--- Material provided ---
☆ ☆ ☆ ☆ ☆

-- ==== Sys2Proof/Machine/State.lean ====
section
/-! DEFINITION. The state of the part, as plain data: the registers, the memories, the contexts with their
queues and rings, the cores with their groups and passes, the ports, the engines and the Drone domain, and
the queue of commands that wait. -/
namespace Sys2Proof.Machine

/-! ### Fault tokens (*Fault Tokens, Sticky Bits and the Moraine Ring*) -/

/-- A token (Table 11-1); `cls` is the class it starts from until FLT fixes it (R357). `charges` are the units
and weights that the token's evidence charges beside those its fields name (R375, R381), `since` the tick at which it was raised (R359). -/
structure Tok where
  src : Nat
  kind : Nat
  cls : Nat
  sec : Bool := false
  inj : Bool := false
  chk : Bool := false
  ctx : Nat := 0
  gen : Nat := 0
  addr : Nat := 0
  detail : Nat := 0
  charges : List (Nat × Nat) := []
  since : Nat := 0
  deriving DecidableEq, Repr

/-- A token in Moraine's queue with its stamps (Table 11-11). -/
structure MorEntry where
  tok : Tok
  time : Nat
  temp : Nat
  volt : Nat
  deriving DecidableEq, Repr

/-- What Moraine keeps of dropped tokens until the OVF record is queued (R363). -/
structure MorOvf where
  count : Nat
  heavy : Nat
  time : Nat
  temp : Nat
  volt : Nat
  deriving DecidableEq, Repr

/-- Moraine's queue, its unsignalled entries, and the retained loss record (R363–R367). -/
structure Moraine where
  queue : List MorEntry := []
  ovf : Option MorOvf := none
  unsignalled : Nat := 0
  firstUnsignalled : Option Nat := none
  deriving DecidableEq, Repr

/-- The cap of one page (R369): the window of 1 ms it counts in, what passed and was withheld in that window, and what was withheld in
windows before it and is not reported yet. -/
structure RateWin where
  window : Nat := 0
  passed : Nat := 0
  withheld : Nat := 0
  due : Nat := 0
  deriving DecidableEq, Repr

/-! ### Contexts and queues (*Contexts, Queues and Sequence Numbers*) -/

/-- Context states (Table 7-1); `active` and `idle` are told apart by the queues. -/
inductive CtxState where
  | unowned | owned | frozen | recovering | lost
  deriving DecidableEq, Repr

/-- How far a fetched command has come. -/
inductive CmdPhase where
  | fetched | running | done (status detail time : Nat)
  deriving DecidableEq, Repr

/-- A fetched command: its queue entry (64 bytes as eight 64-bit words), how far it has come, the bytes a COPY
has moved (R473), and whether a read of it failed for good (R98). -/
structure Cmd where
  ssn : Nat
  opc : Nat
  gen : Nat
  words : List Nat
  phase : CmdPhase
  moved : Nat := 0
  failed : Bool := false
  deriving DecidableEq, Repr

/-- One queue of a context (Table 7-9, offsets 0x44–0x58, and the commands fetched from it). -/
structure Queue where
  en : Bool := false
  urgent : Bool := false
  log2 : Nat := 4
  base : Nat := 0
  expect : Nat := 0
  done : Nat := 0
  dbGen : Nat := 0
  noService : List (Nat × Nat) := []
  cmds : List Cmd := []
  deriving DecidableEq, Repr

/-- One of the two rings of a context. -/
structure Ring where
  en : Bool := false
  log2 : Nat := 4
  base : Nat := 0
  pidx : Nat := 0
  cidx : Nat := 0
  deriving DecidableEq, Repr

/-- A context's configuration (Table 8-5) and its image region (Table 15-12). -/
structure CtxCfg where
  modUs : Nat := 0
  modCnt : Nat := 1
  vector : Nat := 16
  weight : Nat := 1
  intEn : Bool := false
  home : Nat := 0
  affinity : Nat := 0
  spadNb : Nat := 0
  spadFirst : Nat := 0
  hbmLen : Nat := 0
  hbmBase : Nat := 0
  imgOff : Nat := 0
  imgMib : Nat := 0
  survChip : Bool := false
  survPart : Bool := false
  survEng : Bool := false
  deriving DecidableEq, Repr

/-- A context reset in progress: its level for the records, whether its requests have drained, whether GEN_CHANGE
has been posted (R263, R442), whether Firn failed to preserve the context (R482), and whether a release asked for
it (R273). -/
structure CtxReset where
  level : Nat
  drained : Bool := false
  changed : Bool := false
  failed : Bool := false
  release : Bool := false
  deriving DecidableEq, Repr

☆ ☆ ☆ ☆ ☆

--- Work to be completed ---
Please show every line of the material that contains the string "queues".

--- Completed exercise ---
queues and rings, the cores with their groups and passes, the ports, the engines and the Drone domain, and
/-! ### Contexts and queues (*Contexts, Queues and Sequence Numbers*) -/
/-- Context states (Table 7-1); `active` and `idle` are told apart by the queues. -/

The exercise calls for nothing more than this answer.